→ WORK TASK: Please reproduce exactly the lines from the start of the records through the one containing "let t ← now", and nothing more.

• • • • • • •

/-- An instruction may change what a tile holds: its row count, its row bytes. -/
def reshapes (i : BitVec 3) : Instr → Bool
  | .tcfg _ t _ | .tcvt _ t _ | .ttr _ t _ => t == i
  | _ => false

/-- The tile of a tile job. -/
def jobTile : Instr → Option (BitVec 3)
  | .tld _ i _ _ | .tst _ i _ _ | .tdrain _ _ _ _ i _ => some i
  | _ => none

/-- Sectors that a tile job reads and writes. Where an instruction before it in its train's queue may still change the tile, every byte that a tile of any shape could have stands for them (log entry 16). -/
def tileFoot (op : Nat) : M s (List (Space × Nat) × List (Space × Nat)) := do
  let t ← now
  match (AMap.get? t.matrix op).bind fun e => (opCtx t e).bind fun o => (jobTile e.instr).map fun i => (e, o, i) with
  | none => pure ([], [])
  | some (e, o, i) => do
    let later := t.matrix.any fun kv => kv.1 < op && reshapes i kv.2.instr &&
      (match AMap.get? t.trains kv.2.train with | some x => x.wheel == o.tr.wheel | none => false)
    let x := tileOf o.wheel i
    let foot (glob : Bool) (sh : M s Shape) : M s (List (Space × Nat)) := do
      let sh ← if later then pure ⟨128, 1024, 32, 1⟩ else sh
      let sp := tileSpan e glob sh
      pure (sectorsOf sp.sp sp.bytes)
    match e.instr with
    | .tld _ _ base p => do
      let f ← foot base.glob (partShape o x p)
      pure (f, [])
    | .tst _ _ base p => do
      let f ← foot base.glob (partShape o x p)
      pure ([], f)
    | .tdrain _ base add _ _ _ => do
      let f ← foot base.glob (dataShape o x)
      pure (if add then f else [], f)
    | _ => pure ([], [])

/-! ## What a copy moves (R250 to R253) -/

/-- A slice at its job's start: its place among the slices, the bytes it writes by receiver, the bytes it reads, and the cause that refuses the job for it. -/
structure CopyPart where
  slice : Slice
  place : Nat
  writes : List (Nat × Nat × ByteSrc)
  reads : List Nat
  cause : Option Byte

/-- The slices of a copy; one that was refused moves nothing. -/
def copyParts (j : Job) (slices : List Slice) : M s (List CopyPart) :=
  slices.zipIdx.mapM fun (x, i) => do
    if x.refused then pure ⟨x, i, [], [], none⟩
    else do
      let (w, r, c) ← sliceBytes j.core j.ctx j.priv x
      pure ⟨x, i, w, r, c⟩

/-- Sectors that a copy reads, index lists included, and writes (R254). -/
def copyFoot (l : List CopyPart) : List (Space × Nat) × List (Space × Nat) :=
  let idxs := (l.filter fun p => p.slice.kind == .cpg && !p.slice.refused).flatMap fun p =>
    sectorsOf .glob ((List.range (4 * p.slice.ext.getD (p.slice.src.ndim - 1) 0)).map fun i => p.slice.idx + i)
  ((l.flatMap fun p => sectorsOf (spaceOf p.slice.src) p.reads).dedup ++ idxs,
   (l.flatMap fun p => sectorsOf (spaceOf p.slice.dst) (p.writes.map fun b => b.2.1)).dedup)

/-- Sectors of the lists that a slice's addresses come from: the index list of `cpg`, owner and peer tables. -/
def Slice.lists (x : Slice) : List (Space × Nat) :=
  let range (a n : Nat) : List (Space × Nat) := (List.range ((a + n + 127) / 128 - a / 128)).map fun i => (Space.glob, a / 128 + i)
  let own (l : Layout) : List (Space × Nat) :=
    if l.owned then
      range l.owners (8 * ((List.range l.ndim).map fun k => (l.size.getD k 1 + l.tile.getD k 1 - 1) / l.tile.getD k 1).foldl (· * ·) 1)
        ++ range l.peers 2048
    else []
  (if x.kind == .cpg then range x.idx (4 * x.ext.getD (x.src.ndim - 1) 0) else []) ++ own x.src ++ own x.dst

/-! ## What a ring transfer moves (R260) -/

/-- The bytes of tile q: each LOCAL byte with its memory byte, and the cause that refuses the transfer. -/
def ringMoves (j : Job) (r : WRing) (q : Nat) : M s (List (Nat × Option Nat) × Option Byte) := do
  let parts ← (r.cells q).mapM fun (at_, c) => do
    let a ← elemTry j.core j.ctx j.priv r.lay 0 c
    pure ((List.range (2 ^ r.lay.esize)).map fun b => (at_ + b, a.1.map (· + b)), a.2)
  pure ((parts.map (·.1)).flatten, (parts.filterMap (·.2)).head?)

/-- Sectors that a ring transfer reads and writes. -/
def ringFoot (r : WRing) (bytes : List (Nat × Option Nat)) : List (Space × Nat) × List (Space × Nat) :=
  let loc := sectorsOf .loc (bytes.map (·.1))
  let mem := sectorsOf (spaceOf r.lay) (bytes.filterMap (·.2))
  if r.drain then (loc, mem) else (mem, loc)

/-! ## The checker (R12) -/

/-- Work of a core that is or will be a job. Its place in the order is the instruction that made it; `id` is that of a job, none of what waits for room or stands in a stream queue. -/
structure Work where
  order : Nat
  id : Option Nat
  /-- its reads and writes are its footprint where that is known -/
  job : Job
  /-- the ring of a transfer -/
  ring : Option WRing
  /-- its footprint is known -/
  known : Bool
  /-- nothing hides what it will be -/
  sure : Bool

/-- A computation's answer in a state, as far as the state shows it: `some none` where it would trap. -/
def peekTrap {α : Type} (t : State) (m : M t α) : Option (Option α) :=
  peekM t do
    match ← tryM m with
    | .ok x => pure (some x)
    | .error (.trap _ _ _) => pure none
    | .error e => stop e

/-- Jobs of a core as work. -/
def jobWork (t : State) (kv : Nat × Job) : Work :=
  { order := kv.2.order, id := some kv.1, job := kv.2, known := kv.2.started, sure := true
    ring := match kv.2.kind with
      | .ringFill k _ | .ringDrain k _ => (kv.2.wheel.bind fun w => AMap.get? t.wheels w).bind fun w => ringOf w k
      | _ => none }

/-- A transfer that is still no job. -/
def transferWork (t : State) (order wheel k : Nat) (w : Wheel) (r : WRing) (sure : Bool) (q : Nat) : Work :=
  { order := order, id := none, job := transferJob t order wheel k q w r.drain, ring := some r, known := false, sure := sure }

/-- What waits for room. -/
def waitingWork (t : State) (core : Nat) : List Work :=
  ((t.wheels.filter fun kv => kv.2.core == core).flatMap fun kv => (List.range 4).flatMap fun k =>
    match ringOf kv.2 k with
    | none => []
    | some r => r.todo.map fun q => transferWork t q.2 kv.1 k kv.2 r true q.1) ++
  (t.nodes.filter fun kv => kv.2.core == core).flatMap fun kv => kv.2.todo.map fun x =>
    { order := x.1, id := none, job := entryJob x.1 kv.1 kv.2 x.2, ring := none, known := false, sure := true }

/-- Copy instructions of a wheel's k-th collective that stand in the stream queue. -/
def queuedCopies (t : State) (wheel k : Nat) : AMap EngineOp :=
  t.stream.filter fun kv => isCopy kv.2.instr && kv.2.step == k &&
    (match AMap.get? t.trains kv.2.train with | some x => x.wheel == wheel | none => false)

/-- The collectives of a wheel that every train has issued, from their arrived slices and the records of the others; slices that do not agree make no job (R248, R249). -/
def collectiveWork (t : State) (wheel : Nat) (w : Wheel) : List Work :=
  w.colls.filterMap fun c =>
    let q := queuedCopies t wheel c.k
    let trains := match AMap.get? t.dispatches w.dispatch with
      | some d => d.launch.trains
      | none => 0
    if c.slices.length + q.length < trains then none
    else
      let seen := q.map fun kv => (opCtx t kv.2).bind fun o => peekTrap t (sliceOf kv.2 o)
      let slices := c.slices ++ seen.filterMap fun x => x.bind id
      let order := lastOp (c.slices.map (·.op) ++ q.map (·.1))
      match slices.filter fun x => !x.refused with
      | [] => if seen.all (·.isSome) then none else some (work order [] false)
      | x :: l =>
        let sure := seen.all (·.isSome) && q.all fun kv => issueDone t kv.2.train kv.1
        if sure && !slices.all x.agrees then none else some (work order (x :: l) sure)
where
  work (order : Nat) (slices : List Slice) (sure : Bool) : Work :=
    { order := order, id := none, ring := none, known := false, sure := sure
      job := newJob order w.core (wheelSide t w).1 (some wheel) none (wheelSide t w).2 (.copy none slices) }

/-- The transfers of a bind or a release in a stream queue. -/
def ringWork (t : State) (core : Nat) (kv : Nat × EngineOp) : List Work :=
  match opCtx t kv.2 with
  | none => []
  | some o =>
    let a := (kv.2.cap.a.at 0).toNat
    let b := (kv.2.cap.b.at 0).toNat
    let sure := issueDone t kv.2.train kv.1
    if o.wheel.core ≠ core then []
    else match kv.2.instr with
      | .rbind .. =>
        if b = 0 then []
        else match peekTrap t (readRing core o.ctx o.priv o.size b) with
          | some none => []
          | some (some r) =>
            if r.drain then [] else (List.range (min r.slots.length r.total)).map (transferWork t kv.1 o.tr.wheel a o.wheel r sure)
          | none => [{ order := kv.1, id := none, job := transferJob t kv.1 o.tr.wheel a 0 o.wheel false, ring := none, known := false, sure := false }]
      | .rrel .. =>
        ((if a < 4 then ringOf o.wheel a else none).bind fun r => (r.acquiredAt b).bind fun q => (r.after q).map
          (transferWork t kv.1 o.tr.wheel a o.wheel r true)).toList
      | _ => []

• • • • • • •

→ RESULT FOR THIS EXERCISE:
/-- An instruction may change what a tile holds: its row count, its row bytes. -/
def reshapes (i : BitVec 3) : Instr → Bool
  | .tcfg _ t _ | .tcvt _ t _ | .ttr _ t _ => t == i
  | _ => false

/-- The tile of a tile job. -/
def jobTile : Instr → Option (BitVec 3)
  | .tld _ i _ _ | .tst _ i _ _ | .tdrain _ _ _ _ i _ => some i
  | _ => none

/-- Sectors that a tile job reads and writes. Where an instruction before it in its train's queue may still change the tile, every byte that a tile of any shape could have stands for them (log entry 16). -/
def tileFoot (op : Nat) : M s (List (Space × Nat) × List (Space × Nat)) := do
  let t ← now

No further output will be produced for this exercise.